-- ==== Sys2Proof/Machine/Fetch.lean ====
section
/-! DEFINITION. Where a step finds its instruction: the sequencer position inside a transmission, what is
presented to the block otherwise; and the placing of an opcode-table word there. -/

namespace Sys2Proof.Machine

/-- The word of a request. -/
def Request.encoding : Request → Encoding
  | .ports p => .ports p
  | .frameWord f => .f34 f

/-- The word the next step runs. In phase IDLE that is the `TxEmit` call of the operation in progress, the `Send` that
ends `transmit()` (R90), and where no operation is in progress what is presented (R17). In phase BITS the selector of
R50 picks the bit step; in the other phases `PHASE` itself picks the micro-step. Nothing presented can enter a
transmission (R34, R126). -/
def State.fetch (s : State) : Encoding :=
  match s.phase with
  | .idle =>
    match s.txCall with
    | some w => .txw w
    | none => s.request.encoding
  | .bits => .step2 s.stepSelector
  | .header => .seq s.phase.code
  | .trail => .seq s.phase.code
  | .footer => .seq s.phase.code

/-- `f` with its most significant bit replaced. -/
def withTopBit (f : FrameWord) (b : BitVec 1) : FrameWord := b ++ f.extractLsb' 0 33

/-- The state with a word placed where the next step finds it: what is presented between operations, the sequencer
position that selects the micro-step, or, for an event word, the `TxEmit` call of an operation in progress. A `SEQ` word
that names no micro-step leaves the state alone. -/
def State.place (s : State) : Encoding → State
  | .ports p => { s with phase := .idle, txCall := none, request := .ports p }
  | .f34 f => { s with phase := .idle, txCall := none, request := .frameWord f }
  | .txw w => { s with phase := .idle, txCall := some w }
  | .step2 sel =>
    { s with
      phase := .bits
      nextType := PulseType.ofBit (sel.extractLsb' 1 1)
      bitIdx := 33
      frame := withTopBit s.frame (sel.extractLsb' 0 1) }
  | .seq ph =>
    if ph = 1 then { s with phase := .header }
    else if ph = 3 then { s with phase := .trail }
    else if ph = 4 then { s with phase := .footer }
    else s

/-- The host presents a transaction on the ports (R19). -/
def State.present (s : State) (p : Ports) : State := { s with request := .ports p }

end Sys2Proof.Machine
end

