-- ==== Sys2Proof/Machine/Step.lean ====
section
/-! DEFINITION. One step of the block: fetch, decode, execute; and the placing of an opcode-table word. -/

namespace Sys2Proof.Machine

/-- One step: fetch, decode, execute. Between operations it serves what is presented: one whole operation, atomically
(R34). Inside a transmission, which no operation leaves unfinished, it runs the micro-step at the sequencer position
(R95), and the `Send` after the last (R90; log entry 9). -/
def step (s : State) : Host.Outcome State Fault Refusal :=
  match decode s.fetch with
  | .error why => .refused (.undecodable why)
  | .ok i => exec i s

/-- The state with an opcode-table word placed where `step` finds its next instruction (log entry 6). A number
that is no word of any format leaves the state alone. -/
def State.withFetchWord (s : State) (nbits w : Nat) : State :=
  match tableEncoding nbits w with
  | some e => s.place e
  | none => s

end Sys2Proof.Machine
end

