/-- R23, but for the value of `PREV_MODE`, which the rule leaves OPEN (State.reset names one: log entry 2): the
reset state holds the reset values, and RESET with any mode from any state gives it with that mode. The model's own
fields say that a RESET has been performed (log entry 3) and that no call of `TxEmit` remains (log entry 8). -/
def Obligations.ResetStateHoldsTheResetValues : Prop :=
  State.reset.frame = 0 ∧ State.reset.pending = 0 ∧ State.reset.nextType = .space ∧ State.reset.bitIdx = 0 ∧
  State.reset.rep = 0 ∧ State.reset.phase = .idle ∧ State.reset.modeOut = State.reset.prevMode ∧
  State.reset.tx = [] ∧ State.reset.txCall = none ∧ State.reset.resetDone = true ∧
  ∀ (s : State) m, exec (.reset m) s = .next { State.reset with prevMode := m, modeOut := m, request := s.request }

/-- R126: `RST = 1` overrides `OP`, and nothing presented, RESET included, enters a transmission: there, up to its `Send`,
a step does the same whatever is presented (log entries 9 and 11). -/
def Obligations.RstOverridesOpBetweenOperations : Prop :=
  (∀ (s : State) (p : Ports), betweenOperations s → p.rst = 1 →
    step (s.present p) = exec (.reset p.initMode) (s.present p)) ∧
  (∀ (s : State) (p : Ports), s.phase ≠ .idle ∨ s.txCall = sendCall → ∃ t, step s = .next t ∧ step (s.present p) = .next (t.present p))

/-- R19: an operation ignores the ports it does not use, whatever they hold (so does its refusal: a reserved code, log
entry 5; CONTROL and TRK.READ before any RESET, log entry 3). -/
def Obligations.UnusedPortsAreIgnored : Prop :=
  ∀ (s : State) (p q : Ports), betweenOperations s → p.rst = q.rst → p.op = q.op →
    (p.rst = 1 → p.initMode = q.initMode) →
    (p.op = 0b001 ∨ p.op = 0b010 ∨ p.op = 0b101 → p.modeIn = q.modeIn) →
    (p.op = 0b001 ∨ p.op = 0b010 → p.tempIn = q.tempIn) → (p.op = 0b010 → p.prevIn = q.prevIn) →
    (p.op = 0b011 → p.frameIn = q.frameIn) →
    (∃ t, step (s.present p) = .next t ∧ step (s.present q) = .next (t.present q)) ∨
    (p.rst = 0 ∧ (p.op = 0b110 ∨ p.op = 0b111) ∧ step (s.present p) = .refused .reservedOp ∧
      step (s.present q) = .refused .reservedOp) ∨
    (p.rst = 0 ∧ (p.op = 0b001 ∨ p.op = 0b100) ∧ s.resetDone = false ∧ step (s.present p) = .refused .beforeReset ∧
      step (s.present q) = .refused .beforeReset)

/-! The whole machine. -/

/-- A step runs the decoded instruction: it is `exec` of what `fetch` finds, with nothing added. What `fetch` finds is
partly the model's choice: between operations what is presented (log entry 1), after the last micro-step the `Send` that
remains (log entries 8 and 9); and a word of no table row is refused by name (log entry 15). -/
def Obligations.StepRunsTheDecodedInstruction : Prop :=
  (∀ (s : State) i, decode s.fetch = .ok i → step s = exec i s) ∧
  (∀ (s : State) why, decode s.fetch = .error why → step s = .refused (.undecodable why)) ∧
  (∀ (s : State) (p : Ports), betweenOperations s → (s.present p).fetch = .ports p) ∧
  (∀ s : State, s.phase = .idle → s.txCall = sendCall → decode s.fetch = .ok (.txSend 0)) ∧
  (∀ s : State, s.phase = .header → decode s.fetch = .ok .peHeader) ∧
  (∀ s : State, s.phase = .trail → decode s.fetch = .ok .peTrail) ∧
  (∀ s : State, s.phase = .footer → decode s.fetch = .ok .peFooter)

/-- An opcode-table word placed by `withFetchWord` is what the next step runs (log entry 6). -/
def Obligations.PlacedTableWordRuns : Prop :=
  ∀ (s : State) nbits w i, decodeTableWord nbits w = some i →
    step (s.withFetchWord nbits w) = exec i (s.withFetchWord nbits w)

/-- R110, R113, R127: a step never faults, and it refuses only between operations: a reserved code without RST, CONTROL
or TRK.READ before any RESET (log entry 3), or a word that is no row of the table: a presented frame that matches no row
of R56, an event word of a kind that R51 never produces (log entry 15). CONTROL and TRK.READ before any RESET are
always refused. -/
def Obligations.OnlyReservedCodesAndForeignWordsStop : Prop :=
  (∀ s : State, (∃ t, step s = .next t) ∨
    (s.phase = .idle ∧
      ((s.txCall = none ∧ ∃ p, s.request = .ports p ∧ p.rst = 0 ∧ (p.op = 0b110 ∨ p.op = 0b111) ∧
        step s = .refused .reservedOp) ∨
      (s.txCall = none ∧ s.resetDone = false ∧ ∃ p, s.request = .ports p ∧ p.rst = 0 ∧ (p.op = 0b001 ∨ p.op = 0b100) ∧
        step s = .refused .beforeReset) ∨
      (s.txCall = none ∧ ∃ f, s.request = .frameWord f ∧
        f &&& 0x1FF87FFFF ≠ 0x070000002 ∧ f &&& 0x1FF87FFFF ≠ 0x0B0000002 ∧ f &&& 0x1FF87FFFF ≠ 0x0F0000002 ∧
        f &&& 0x3FF87FFFF ≠ 0x1F0000002 ∧ f &&& 0x1FF87FFFF ≠ 0x130000002 ∧ f &&& 0x1FF87FFFF ≠ 0x170000002 ∧
        step s = .refused (.undecodable (.noFrameKind f))) ∨
      (∃ w, s.txCall = some w ∧ 5 ≤ (txKind w).toNat ∧
        step s = .refused (.undecodable (.noEventKind (txKind w))))))) ∧
  (∀ (s : State) m temp, s.resetDone = false →
    exec (.control m temp) s = .refused .beforeReset ∧ exec .trkRead s = .refused .beforeReset)

/-- R11, R12, R20: only TRK.UPDATE, CONTROL and RESET write `PREV_MODE`; only TRK.READ and RESET write `MODE_OUT`;
only FE.BUILD, PE.ENCODE, CONTROL, RESET and the frame rows (log entry 7) write `FRAME`. Only RESET changes whether a
RESET has been performed (R127; log entry 3), and no instruction changes what is presented (log entry 1). -/
def Obligations.RegistersHaveOnlyTheirWriters : Prop :=
  ∀ (i : Instr) (s t : State), exec i s = .next t →
    (t.prevMode = s.prevMode ∨ (∃ m, i = .trkUpdate m) ∨ (∃ m temp, i = .control m temp) ∨ ∃ m, i = .reset m) ∧
    (t.modeOut = s.modeOut ∨ i = .trkRead ∨ ∃ m, i = .reset m) ∧
    (t.frame = s.frame ∨ (∃ m temp prev, i = .feBuild m temp prev) ∨ (∃ f, i = .peEncode f) ∨
      (∃ m temp, i = .control m temp) ∨ (∃ m, i = .reset m) ∨ (∃ f, encode i = .f34 f)) ∧
    (t.resetDone = s.resetDone ∨ ∃ m, i = .reset m) ∧ t.request = s.request

/-- R18, R35: the TX stream only grows at its end, but for RESET, which empties it; what is appended is appended by
PE.ENCODE, CONTROL, a micro-step of theirs, a frame row, which is PE.ENCODE of that frame (log entry 7), or an event row
whose word is the call of `TxEmit` that the operation in progress makes (log entry 8), and that row appends that one
event of R51. -/
def Obligations.TxStreamIsAppendOnly : Prop :=
  ∀ (i : Instr) (s t : State), exec i s = .next t →
    ((∃ m, i = .reset m) ∧ t.tx = []) ∨
    (∃ l, t.tx = s.tx ++ l ∧
      (l = [] ∨ (∃ f, i = .peEncode f) ∨ (∃ m temp, i = .control m temp) ∨ (∃ ph, encode i = .seq ph) ∨
        (∃ sel, encode i = .step2 sel) ∨ (∃ f, encode i = .f34 f) ∨
        ∃ w e, encode i = .txw w ∧ s.txCall = some w ∧ l = [e] ∧ e.word = w ∧ w ∈ emittedWords))

/-- R24: between operations `PENDING`, `NEXT_TYPE`, `BITIDX` and `REP` influence nothing: two states that differ
only there, given the same request, refuse alike or go to states that again differ only there. -/
def Obligations.WorkingRegistersInfluenceNothing : Prop :=
  ∀ s s' : State, sameVisible s s' →
    (∃ t t', step s = .next t ∧ step s' = .next t' ∧ sameVisible t t') ∨
    (∃ r, step s = .refused r ∧ step s' = .refused r)

/-- R13, R15, R16, R17, R91 (a): what the sequencer's registers can hold at each phase is kept by every step; with it,
that while a transmission runs its `Send` remains to be called (R90; log entry 8). -/
def Obligations.StepKeepsSequencerInvariant : Prop :=
  ∀ s t : State, seqInvariant s → step s = .next t → seqInvariant t

/-- R34, R104, R126: that no operation is in progress and the TX stream is a list of whole transmissions, each from
`Begin` to `Send`, is kept by every step, whatever is presented. -/
def Obligations.StepKeepsWholeTransmissions : Prop :=
  ∀ s t : State, streamInvariant s → step s = .next t → streamInvariant t

/-- The two invariants hold at reset. -/
def Obligations.ResetMeetsTheInvariants : Prop :=
  seqInvariant State.reset ∧ streamInvariant State.reset

/-- R136: a run, a RESET and then any list of operations without a reserved code, started between operations,
completes: it ends between operations with a TX stream of whole transmissions, whatever was on the stream before and
whether or not a RESET had been performed. -/
def Obligations.RunsOfOperationsComplete : Prop :=
  ∀ (ps : List Ports) (p : Ports) (s : State), betweenOperations s → p.rst = 1 → (∀ q ∈ ps, servable q) →
    ∃ t, runOps (p :: ps) s = .next t ∧ streamInvariant t

/-- R37 (a): after TRK.UPDATE, CONTROL or RESET, a RESET having been performed (R127) if it is not that, and any operations that are not one of these, TRK.READ shows the
mode that it wrote. -/
def Obligations.ReadShowsTheLatestMode : Prop :=
  ∀ (ps : List Ports) (p : Ports) (s : State) m, betweenOperations s → (s.resetDone = true ∨ p.rst = 1) → (∀ q ∈ ps, servable q) →
    (decodePorts p = .trkUpdate m ∨ (∃ temp, decodePorts p = .control m temp) ∨ decodePorts p = .reset m) →
    (∀ q ∈ ps, q.rst = 0 ∧ q.op ≠ 0b101 ∧ q.op ≠ 0b001) →
    ∃ t, runOps (p :: ps) s = .next t ∧ betweenOperations t ∧ exec .trkRead t = .next { t with modeOut := m }

/-! Encodings. -/

/-- Decode and encode agree: every instruction, with every operand at every value of its width, decodes from its
encoding. -/
def Obligations.DecodeOfEncode : Prop :=
  ∀ i : Instr, decode (encode i) = .ok i

/-- No bit of a word is dropped: in the formats STEP2, SEQ, F34 and TXW the encoding of what a word decodes to is the
word; on the ports it agrees with the word on `RST`, on `INIT_MODE` for RESET, and otherwise on `OP` and on every operand
port that the operation uses (R19). -/
def Obligations.EncodeOfDecode : Prop :=
  ∀ e i, decode e = .ok i →
    (encode i = e ∧ ∀ p, e ≠ .ports p) ∨
    ∃ p q, e = .ports p ∧ encode i = .ports q ∧ p.rst = q.rst ∧ (p.rst = 1 → p.initMode = q.initMode) ∧
      (p.rst = 0 → p.op = q.op ∧
        (p.op = 0b001 ∨ p.op = 0b010 ∨ p.op = 0b101 → p.modeIn = q.modeIn) ∧
        (p.op = 0b001 ∨ p.op = 0b010 → p.tempIn = q.tempIn) ∧ (p.op = 0b010 → p.prevIn = q.prevIn) ∧
        (p.op = 0b011 → p.frameIn = q.frameIn))

/-- Words written out from the tables of R48, R50, R51 and R56 decode to the instructions they stand for. -/
def Obligations.SampleWordsDecode : Prop :=
  decode (.ports { Ports.zero with op := 0b001, modeIn := 0b001, tempIn := 0x1800 }) = .ok (.control 0b001 0x1800) ∧
  decode (.ports { Ports.zero with rst := 1, initMode := 0b111 }) = .ok (.reset 0b111) ∧
  decode (.f34 0b1001110000010010000000000000000010) = .ok (.frameCool 1 0b1001) ∧
  decode (.txw 0b0110000000000000011) = .ok (.txMark 3) ∧
  decode (.step2 0b10) = .ok .peStepM0 ∧ decode (.seq 0b011) = .ok .peTrail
::::
What you should do: Go back to the listing above. Copy word for word the lines from the one with "def Obligations.EncodeOfDecode : Prop" through the one with "decode (.txw 0b0110000000000000011)", and nothing more.

Result of the exercise:
def Obligations.EncodeOfDecode : Prop :=
  ∀ e i, decode e = .ok i →
    (encode i = e ∧ ∀ p, e ≠ .ports p) ∨
    ∃ p q, e = .ports p ∧ encode i = .ports q ∧ p.rst = q.rst ∧ (p.rst = 1 → p.initMode = q.initMode) ∧
      (p.rst = 0 → p.op = q.op ∧
        (p.op = 0b001 ∨ p.op = 0b010 ∨ p.op = 0b101 → p.modeIn = q.modeIn) ∧
        (p.op = 0b001 ∨ p.op = 0b010 → p.tempIn = q.tempIn) ∧ (p.op = 0b010 → p.prevIn = q.prevIn) ∧
        (p.op = 0b011 → p.frameIn = q.frameIn))

/-- Words written out from the tables of R48, R50, R51 and R56 decode to the instructions they stand for. -/
def Obligations.SampleWordsDecode : Prop :=
  decode (.ports { Ports.zero with op := 0b001, modeIn := 0b001, tempIn := 0x1800 }) = .ok (.control 0b001 0x1800) ∧
  decode (.ports { Ports.zero with rst := 1, initMode := 0b111 }) = .ok (.reset 0b111) ∧
  decode (.f34 0b1001110000010010000000000000000010) = .ok (.frameCool 1 0b1001) ∧
  decode (.txw 0b0110000000000000011) = .ok (.txMark 3) ∧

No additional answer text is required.